Start of Provided records

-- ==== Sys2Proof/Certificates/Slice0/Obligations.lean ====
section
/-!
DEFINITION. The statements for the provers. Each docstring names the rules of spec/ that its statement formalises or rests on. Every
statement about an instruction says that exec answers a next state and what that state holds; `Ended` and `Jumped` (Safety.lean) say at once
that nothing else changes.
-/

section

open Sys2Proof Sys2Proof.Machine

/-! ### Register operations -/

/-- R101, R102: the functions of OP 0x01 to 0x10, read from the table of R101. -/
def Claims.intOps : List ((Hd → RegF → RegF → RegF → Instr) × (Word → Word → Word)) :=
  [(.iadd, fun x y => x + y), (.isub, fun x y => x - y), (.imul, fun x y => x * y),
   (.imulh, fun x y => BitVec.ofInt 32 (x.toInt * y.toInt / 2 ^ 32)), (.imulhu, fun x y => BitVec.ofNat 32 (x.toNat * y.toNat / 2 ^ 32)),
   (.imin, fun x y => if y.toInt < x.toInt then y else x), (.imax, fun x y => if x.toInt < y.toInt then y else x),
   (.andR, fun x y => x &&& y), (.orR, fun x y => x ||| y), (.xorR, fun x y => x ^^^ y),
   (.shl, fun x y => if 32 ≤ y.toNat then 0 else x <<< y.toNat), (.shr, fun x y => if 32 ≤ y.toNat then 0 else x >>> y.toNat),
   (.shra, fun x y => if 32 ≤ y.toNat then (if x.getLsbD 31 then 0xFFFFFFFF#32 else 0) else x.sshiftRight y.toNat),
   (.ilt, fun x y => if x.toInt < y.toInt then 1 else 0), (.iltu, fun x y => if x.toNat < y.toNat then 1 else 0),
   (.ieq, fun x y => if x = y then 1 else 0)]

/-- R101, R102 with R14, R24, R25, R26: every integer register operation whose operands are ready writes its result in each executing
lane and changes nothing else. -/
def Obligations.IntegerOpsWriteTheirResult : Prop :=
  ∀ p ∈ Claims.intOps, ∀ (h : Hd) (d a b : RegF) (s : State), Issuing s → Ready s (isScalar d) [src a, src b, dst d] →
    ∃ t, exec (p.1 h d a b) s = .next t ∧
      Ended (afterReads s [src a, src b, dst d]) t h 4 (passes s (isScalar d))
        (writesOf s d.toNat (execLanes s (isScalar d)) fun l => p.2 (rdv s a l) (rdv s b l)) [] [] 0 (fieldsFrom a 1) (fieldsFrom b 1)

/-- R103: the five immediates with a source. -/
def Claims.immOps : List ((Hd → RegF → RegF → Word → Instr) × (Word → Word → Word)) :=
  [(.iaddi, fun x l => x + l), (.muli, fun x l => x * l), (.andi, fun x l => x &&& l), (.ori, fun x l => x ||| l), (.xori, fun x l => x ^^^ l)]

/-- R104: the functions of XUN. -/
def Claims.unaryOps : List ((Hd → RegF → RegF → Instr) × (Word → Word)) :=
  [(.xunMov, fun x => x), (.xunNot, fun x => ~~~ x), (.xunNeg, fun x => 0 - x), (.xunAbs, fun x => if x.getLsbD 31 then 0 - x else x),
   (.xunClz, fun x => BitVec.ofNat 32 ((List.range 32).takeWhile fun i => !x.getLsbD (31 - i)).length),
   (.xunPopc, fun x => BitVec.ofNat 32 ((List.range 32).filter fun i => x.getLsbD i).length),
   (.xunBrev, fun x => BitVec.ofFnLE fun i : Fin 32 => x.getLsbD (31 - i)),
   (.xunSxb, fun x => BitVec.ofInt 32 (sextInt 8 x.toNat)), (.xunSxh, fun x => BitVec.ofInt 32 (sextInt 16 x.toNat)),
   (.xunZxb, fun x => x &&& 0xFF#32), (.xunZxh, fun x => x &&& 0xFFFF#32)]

End of Provided records
Start of Provided records

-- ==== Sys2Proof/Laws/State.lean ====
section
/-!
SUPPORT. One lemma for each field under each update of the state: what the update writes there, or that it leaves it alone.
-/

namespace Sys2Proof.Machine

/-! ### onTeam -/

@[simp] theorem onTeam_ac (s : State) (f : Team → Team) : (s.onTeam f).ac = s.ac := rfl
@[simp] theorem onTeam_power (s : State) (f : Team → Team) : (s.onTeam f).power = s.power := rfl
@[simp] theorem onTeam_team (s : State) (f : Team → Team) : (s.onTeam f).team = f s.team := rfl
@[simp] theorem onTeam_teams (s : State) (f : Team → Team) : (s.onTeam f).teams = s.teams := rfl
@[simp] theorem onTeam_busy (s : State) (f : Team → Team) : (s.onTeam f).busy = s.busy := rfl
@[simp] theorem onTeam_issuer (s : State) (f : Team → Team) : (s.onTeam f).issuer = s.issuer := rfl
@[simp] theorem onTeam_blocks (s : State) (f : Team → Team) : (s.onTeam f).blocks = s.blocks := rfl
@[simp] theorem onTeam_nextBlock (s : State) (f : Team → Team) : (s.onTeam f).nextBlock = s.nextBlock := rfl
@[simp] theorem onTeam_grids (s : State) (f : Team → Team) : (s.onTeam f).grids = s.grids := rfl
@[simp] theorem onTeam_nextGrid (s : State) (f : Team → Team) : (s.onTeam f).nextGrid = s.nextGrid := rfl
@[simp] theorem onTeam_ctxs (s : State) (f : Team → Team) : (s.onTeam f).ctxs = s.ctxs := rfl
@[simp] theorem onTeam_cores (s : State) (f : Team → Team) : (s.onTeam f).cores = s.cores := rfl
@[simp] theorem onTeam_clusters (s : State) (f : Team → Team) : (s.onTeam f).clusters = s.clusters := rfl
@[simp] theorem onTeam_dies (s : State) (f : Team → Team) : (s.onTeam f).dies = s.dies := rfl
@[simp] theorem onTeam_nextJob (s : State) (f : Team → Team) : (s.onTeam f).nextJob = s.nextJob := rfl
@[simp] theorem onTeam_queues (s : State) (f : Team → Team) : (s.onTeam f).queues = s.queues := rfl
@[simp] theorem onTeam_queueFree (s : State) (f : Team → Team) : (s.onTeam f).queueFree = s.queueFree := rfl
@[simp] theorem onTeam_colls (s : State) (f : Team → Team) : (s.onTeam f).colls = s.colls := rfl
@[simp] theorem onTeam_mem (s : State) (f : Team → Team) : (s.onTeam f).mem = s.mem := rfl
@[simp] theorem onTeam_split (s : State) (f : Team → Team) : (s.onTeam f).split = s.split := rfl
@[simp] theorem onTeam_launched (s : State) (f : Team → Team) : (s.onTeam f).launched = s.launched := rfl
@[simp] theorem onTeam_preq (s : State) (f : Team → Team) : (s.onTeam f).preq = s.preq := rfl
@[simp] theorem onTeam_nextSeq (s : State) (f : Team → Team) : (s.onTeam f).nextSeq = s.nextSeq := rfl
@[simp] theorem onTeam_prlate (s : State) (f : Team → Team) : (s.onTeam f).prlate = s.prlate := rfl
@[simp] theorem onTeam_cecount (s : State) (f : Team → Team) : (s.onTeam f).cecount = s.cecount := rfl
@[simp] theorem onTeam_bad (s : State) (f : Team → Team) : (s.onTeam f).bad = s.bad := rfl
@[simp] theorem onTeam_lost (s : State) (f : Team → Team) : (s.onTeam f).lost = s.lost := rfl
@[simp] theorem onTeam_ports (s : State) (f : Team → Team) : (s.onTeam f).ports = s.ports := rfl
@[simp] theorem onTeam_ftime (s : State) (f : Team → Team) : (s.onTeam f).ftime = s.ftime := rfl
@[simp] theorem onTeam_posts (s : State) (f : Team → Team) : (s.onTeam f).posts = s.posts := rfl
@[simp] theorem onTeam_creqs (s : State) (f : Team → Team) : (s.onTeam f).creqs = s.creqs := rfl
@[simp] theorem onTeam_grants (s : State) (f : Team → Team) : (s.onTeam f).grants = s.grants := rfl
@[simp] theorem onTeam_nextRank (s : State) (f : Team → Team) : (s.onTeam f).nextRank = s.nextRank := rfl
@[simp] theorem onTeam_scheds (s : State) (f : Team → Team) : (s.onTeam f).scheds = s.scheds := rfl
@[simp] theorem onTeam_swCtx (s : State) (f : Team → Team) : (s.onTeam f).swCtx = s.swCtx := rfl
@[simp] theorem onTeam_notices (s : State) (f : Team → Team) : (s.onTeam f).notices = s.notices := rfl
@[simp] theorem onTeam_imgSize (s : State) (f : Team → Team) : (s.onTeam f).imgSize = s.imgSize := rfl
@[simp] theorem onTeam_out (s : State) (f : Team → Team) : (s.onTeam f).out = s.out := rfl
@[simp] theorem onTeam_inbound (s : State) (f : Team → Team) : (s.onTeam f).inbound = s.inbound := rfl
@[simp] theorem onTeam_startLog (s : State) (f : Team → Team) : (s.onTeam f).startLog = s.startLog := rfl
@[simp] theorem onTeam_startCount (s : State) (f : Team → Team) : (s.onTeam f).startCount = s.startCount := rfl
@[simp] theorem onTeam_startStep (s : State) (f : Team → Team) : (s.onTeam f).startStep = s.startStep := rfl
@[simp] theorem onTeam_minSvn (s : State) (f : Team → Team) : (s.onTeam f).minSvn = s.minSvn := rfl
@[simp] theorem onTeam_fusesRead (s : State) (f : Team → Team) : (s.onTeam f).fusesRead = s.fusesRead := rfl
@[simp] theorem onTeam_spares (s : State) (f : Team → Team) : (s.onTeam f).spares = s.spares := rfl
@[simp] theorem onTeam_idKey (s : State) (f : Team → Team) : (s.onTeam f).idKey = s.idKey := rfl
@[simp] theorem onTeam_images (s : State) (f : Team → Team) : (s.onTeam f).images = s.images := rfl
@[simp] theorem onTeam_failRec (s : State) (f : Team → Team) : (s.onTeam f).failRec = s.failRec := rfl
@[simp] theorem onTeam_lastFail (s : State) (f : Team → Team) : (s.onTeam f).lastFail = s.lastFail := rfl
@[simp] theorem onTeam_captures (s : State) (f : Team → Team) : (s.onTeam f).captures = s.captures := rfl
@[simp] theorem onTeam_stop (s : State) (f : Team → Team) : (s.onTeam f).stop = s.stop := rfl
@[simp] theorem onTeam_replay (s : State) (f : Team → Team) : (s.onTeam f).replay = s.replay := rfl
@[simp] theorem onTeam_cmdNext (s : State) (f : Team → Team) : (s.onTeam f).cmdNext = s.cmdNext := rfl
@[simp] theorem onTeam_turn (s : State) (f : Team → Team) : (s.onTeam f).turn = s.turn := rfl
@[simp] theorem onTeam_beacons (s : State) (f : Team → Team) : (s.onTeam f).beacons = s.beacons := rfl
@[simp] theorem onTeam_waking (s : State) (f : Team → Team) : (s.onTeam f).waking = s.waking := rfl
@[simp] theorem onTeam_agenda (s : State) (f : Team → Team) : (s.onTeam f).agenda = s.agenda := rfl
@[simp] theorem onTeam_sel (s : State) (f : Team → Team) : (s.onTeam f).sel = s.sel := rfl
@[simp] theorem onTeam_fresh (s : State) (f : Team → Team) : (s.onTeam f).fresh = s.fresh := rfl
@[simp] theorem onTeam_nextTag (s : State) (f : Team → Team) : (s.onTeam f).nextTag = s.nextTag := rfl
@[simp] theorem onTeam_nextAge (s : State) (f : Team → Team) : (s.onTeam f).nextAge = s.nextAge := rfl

End of Provided records

** Description of the task **
Write out only the lines that run from the line containing "-- ==== Sys2Proof/Certificates/Slice0/Obligations.lean" through the line containing "(.imin, fun x", both included, exactly as they appear above.

** The answer **
-- ==== Sys2Proof/Certificates/Slice0/Obligations.lean ====
section
/-!
DEFINITION. The statements for the provers. Each docstring names the rules of spec/ that its statement formalises or rests on. Every
statement about an instruction says that exec answers a next state and what that state holds; `Ended` and `Jumped` (Safety.lean) say at once
that nothing else changes.
-/

section

open Sys2Proof Sys2Proof.Machine

/-! ### Register operations -/

/-- R101, R102: the functions of OP 0x01 to 0x10, read from the table of R101. -/
def Claims.intOps : List ((Hd → RegF → RegF → RegF → Instr) × (Word → Word → Word)) :=
  [(.iadd, fun x y => x + y), (.isub, fun x y => x - y), (.imul, fun x y => x * y),
   (.imulh, fun x y => BitVec.ofInt 32 (x.toInt * y.toInt / 2 ^ 32)), (.imulhu, fun x y => BitVec.ofNat 32 (x.toNat * y.toNat / 2 ^ 32)),
   (.imin, fun x y => if y.toInt < x.toInt then y else x), (.imax, fun x y => if x.toInt < y.toInt then y else x),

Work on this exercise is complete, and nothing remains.